Provided data >>
-- ==== Sys2Proof/Machine/Flags.lean ====
section
/-! DEFINITION. Every flag computation and the pure 8-bit functions behind the rotates, shifts and DAA. Sums and
differences are taken on natural numbers, as the rules write them, and compared there. -/

namespace Sys2Proof.Machine

/-! ## Additions and subtractions of bytes (45_alu8.md R241 to R248) -/

/-- ADD and ADC (R241, R242): carry out of bit 3 and of bit 7 of `a + x + c`; `c` is false for ADD. -/
def addFlags (a x : Byte) (c : Bool) : Flags :=
  { z := decide ((a.toNat + x.toNat + c.toNat) % 256 = 0)
    n := false
    h := decide (a.toNat % 16 + x.toNat % 16 + c.toNat > 0xF)
    c := decide (a.toNat + x.toNat + c.toNat > 0xFF) }

/-- SUB, SBC, CP (R243, R244, R248): borrow out of bit 3 and of bit 7 of `a - x - c`, the comparisons on natural
numbers; `c` is false for SUB and CP. -/
def subFlags (a x : Byte) (c : Bool) : Flags :=
  { z := decide (a - x - BitVec.ofNat 8 c.toNat = 0)
    n := true
    h := decide (a.toNat % 16 < x.toNat % 16 + c.toNat)
    c := decide (a.toNat < x.toNat + c.toNat) }

/-- AND (R245). -/
def andFlags (res : Byte) : Flags := { z := decide (res = 0), n := false, h := true, c := false }

/-- XOR and OR (R246, R247). -/
def orFlags (res : Byte) : Flags := { z := decide (res = 0), n := false, h := false, c := false }

/-! ## Increment, decrement, 16-bit sums (42_incdec_add16.md) -/

/-- INC r8 (R170); the carry is kept. -/
def incFlags (old : Byte) (g : Flags) : Flags :=
  { z := decide (old + 1 = 0), n := false, h := decide (old.toNat % 16 = 0xF), c := g.c }

/-- DEC r8 (R171); the carry is kept. -/
def decFlags (old : Byte) (g : Flags) : Flags :=
  { z := decide (old - 1 = 0), n := true, h := decide (old.toNat % 16 = 0x0), c := g.c }

/-- ADD HL,rr (R174): carries out of bit 11 and bit 15; the zero flag is kept. -/
def addHlFlags (a b : Word) (g : Flags) : Flags :=
  { z := g.z
    n := false
    h := decide (a.toNat % 4096 + b.toNat % 4096 > 0xFFF)
    c := decide (a.toNat + b.toNat > 0xFFFF) }

/-- ADD SP,e8 and LD HL,SP+e8 (R175, 41_load16_stack.md R155): carries out of bit 3 and bit 7 of the unsigned sum
of the low byte of `sp` and the raw byte. -/
def spPlusFlags (sp : Word) (e : Byte) : Flags :=
  { z := false
    n := false
    h := decide (sp.toNat % 16 + e.toNat % 16 > 0xF)
    c := decide (sp.toNat % 256 + e.toNat > 0xFF) }

/-! ## Rotates, shifts, SWAP: the result and the bit that leaves (47_cb.md R291 to R298; 43_acc_rotate_misc.md) -/

/-- A bit as a byte: `bool2bit`. -/
def bitByte (b : Bool) : Byte := if b then 1 else 0

def rlc8 (v : Byte) : Byte × Bool := ((v <<< 1) ||| bitByte (v.getLsbD 7), v.getLsbD 7)
def rrc8 (v : Byte) : Byte × Bool := ((v >>> 1) ||| (bitByte (v.getLsbD 0) <<< 7), v.getLsbD 0)
/-- The previous carry `c` enters bit 0. -/
def rl8 (c : Bool) (v : Byte) : Byte × Bool := ((v <<< 1) ||| bitByte c, v.getLsbD 7)
/-- The previous carry `c` enters bit 7. -/
def rr8 (c : Bool) (v : Byte) : Byte × Bool := ((v >>> 1) ||| (bitByte c <<< 7), v.getLsbD 0)
def sla8 (v : Byte) : Byte × Bool := (v <<< 1, v.getLsbD 7)
def sra8 (v : Byte) : Byte × Bool := ((v >>> 1) ||| (v &&& 0x80), v.getLsbD 0)
/-- SWAP clears the carry (R297). -/
def swap8 (v : Byte) : Byte × Bool := ((v <<< 4) ||| (v >>> 4), false)
def srl8 (v : Byte) : Byte × Bool := (v >>> 1, v.getLsbD 0)

/-- Flags of an extension-table rotate or shift: zero from the result (R290), carry the bit that left. -/
def rotateFlags (res : Byte) (out : Bool) : Flags :=
  { z := decide (res = 0), n := false, h := false, c := out }

/-- Flags of RLCA, RRCA, RLA, RRA: zero forced to 0 (R190 to R193). -/
def rotateAFlags (out : Bool) : Flags := { z := false, n := false, h := false, c := out }

/-- BIT b,r (R299): zero is the complement of the tested bit; the carry is kept. -/
def bitFlags (v : Byte) (b : Nat) (g : Flags) : Flags :=
  { z := !v.getLsbD b, n := false, h := true, c := g.c }

/-! ## Decimal adjust (43_acc_rotate_misc.md R194) -/

/-- The adjustment DAA adds or subtracts. Both tests of the addition path look at the old `A`. -/
def daaAdjust (a : Byte) (g : Flags) : Byte :=
  if g.n then (if g.h then 0x06 else 0) + (if g.c then 0x60 else 0)
  else (if g.h = true ∨ a.toNat % 16 > 9 then 0x06 else 0) + (if g.c = true ∨ a.toNat > 0x99 then 0x60 else 0)

/-- The carry DAA leaves: kept on the subtraction path, also set by `A > 0x99` on the addition path. -/
def daaCarry (a : Byte) (g : Flags) : Bool :=
  if g.n then g.c else g.c || decide (a.toNat > 0x99)

/-- The new `A`. -/
def daaResult (a : Byte) (g : Flags) : Byte :=
  if g.n then a - daaAdjust a g else a + daaAdjust a g

/-- Zero from the new `A`, subtraction kept, half-carry cleared, carry as `daaCarry`. -/
def daaFlags (a : Byte) (g : Flags) : Flags :=
  { z := decide (daaResult a g = 0), n := g.n, h := false, c := daaCarry a g }

end Sys2Proof.Machine
end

Description of the task >> Examine the records and report how many lines contain the string "natural". Only the number should be given.

Problem solution >> 2